** Records for this task follows **

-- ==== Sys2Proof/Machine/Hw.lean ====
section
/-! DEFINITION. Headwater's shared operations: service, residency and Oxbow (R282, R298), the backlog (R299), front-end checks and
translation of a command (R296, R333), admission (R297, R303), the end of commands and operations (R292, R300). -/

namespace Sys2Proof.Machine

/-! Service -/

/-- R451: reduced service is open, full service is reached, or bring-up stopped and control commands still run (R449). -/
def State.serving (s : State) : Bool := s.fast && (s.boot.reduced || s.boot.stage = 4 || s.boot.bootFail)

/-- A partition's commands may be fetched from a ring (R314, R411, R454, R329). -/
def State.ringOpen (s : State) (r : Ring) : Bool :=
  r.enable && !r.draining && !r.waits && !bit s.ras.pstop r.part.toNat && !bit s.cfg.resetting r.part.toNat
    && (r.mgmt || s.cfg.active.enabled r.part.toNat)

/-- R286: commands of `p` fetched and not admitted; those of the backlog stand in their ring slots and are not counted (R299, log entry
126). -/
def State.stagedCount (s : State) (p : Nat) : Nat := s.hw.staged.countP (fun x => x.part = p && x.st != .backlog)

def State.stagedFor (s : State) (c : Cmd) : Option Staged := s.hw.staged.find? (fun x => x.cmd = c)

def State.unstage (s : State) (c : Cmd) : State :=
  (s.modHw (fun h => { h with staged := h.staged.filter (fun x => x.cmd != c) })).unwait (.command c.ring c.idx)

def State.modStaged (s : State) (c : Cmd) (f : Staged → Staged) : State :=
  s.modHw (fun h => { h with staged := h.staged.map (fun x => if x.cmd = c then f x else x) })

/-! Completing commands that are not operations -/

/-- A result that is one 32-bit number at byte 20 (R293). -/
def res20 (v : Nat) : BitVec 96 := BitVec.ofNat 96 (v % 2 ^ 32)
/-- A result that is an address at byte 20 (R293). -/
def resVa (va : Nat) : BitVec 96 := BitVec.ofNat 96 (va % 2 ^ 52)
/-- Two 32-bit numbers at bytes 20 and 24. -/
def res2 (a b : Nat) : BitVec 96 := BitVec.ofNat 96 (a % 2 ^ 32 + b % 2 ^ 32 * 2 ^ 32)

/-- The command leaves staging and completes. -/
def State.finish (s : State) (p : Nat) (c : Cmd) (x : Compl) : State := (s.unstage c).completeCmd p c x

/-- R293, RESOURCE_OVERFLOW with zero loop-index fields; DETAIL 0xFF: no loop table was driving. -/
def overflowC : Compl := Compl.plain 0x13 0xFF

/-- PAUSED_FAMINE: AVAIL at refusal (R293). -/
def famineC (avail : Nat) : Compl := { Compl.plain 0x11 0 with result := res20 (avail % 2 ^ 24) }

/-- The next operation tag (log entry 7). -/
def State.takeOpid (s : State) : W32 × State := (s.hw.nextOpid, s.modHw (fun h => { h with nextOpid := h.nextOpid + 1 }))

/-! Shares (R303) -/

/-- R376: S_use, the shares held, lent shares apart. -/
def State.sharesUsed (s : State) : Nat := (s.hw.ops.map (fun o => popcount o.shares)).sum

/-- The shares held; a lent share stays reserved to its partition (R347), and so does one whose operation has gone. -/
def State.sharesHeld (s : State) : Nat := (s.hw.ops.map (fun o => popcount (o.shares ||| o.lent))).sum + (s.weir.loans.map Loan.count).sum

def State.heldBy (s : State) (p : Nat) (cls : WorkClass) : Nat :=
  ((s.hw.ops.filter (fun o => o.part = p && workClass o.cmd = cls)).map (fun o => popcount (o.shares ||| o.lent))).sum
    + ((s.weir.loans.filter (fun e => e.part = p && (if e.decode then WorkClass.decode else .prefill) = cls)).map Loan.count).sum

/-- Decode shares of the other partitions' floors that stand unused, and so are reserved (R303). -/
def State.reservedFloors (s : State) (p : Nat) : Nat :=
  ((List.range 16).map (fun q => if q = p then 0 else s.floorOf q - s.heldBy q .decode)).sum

** End of Records for this task **

__What the exercise asks__
Repeat only the lines above, from the first line of the entries through the line that contains "run (R449). -/", including both ends.

__Written answer__
-- ==== Sys2Proof/Machine/Hw.lean ====
section
/-! DEFINITION. Headwater's shared operations: service, residency and Oxbow (R282, R298), the backlog (R299), front-end checks and
translation of a command (R296, R333), admission (R297, R303), the end of commands and operations (R292, R300). -/

namespace Sys2Proof.Machine

/-! Service -/

/-- R451: reduced service is open, full service is reached, or bring-up stopped and control commands still run (R449). -/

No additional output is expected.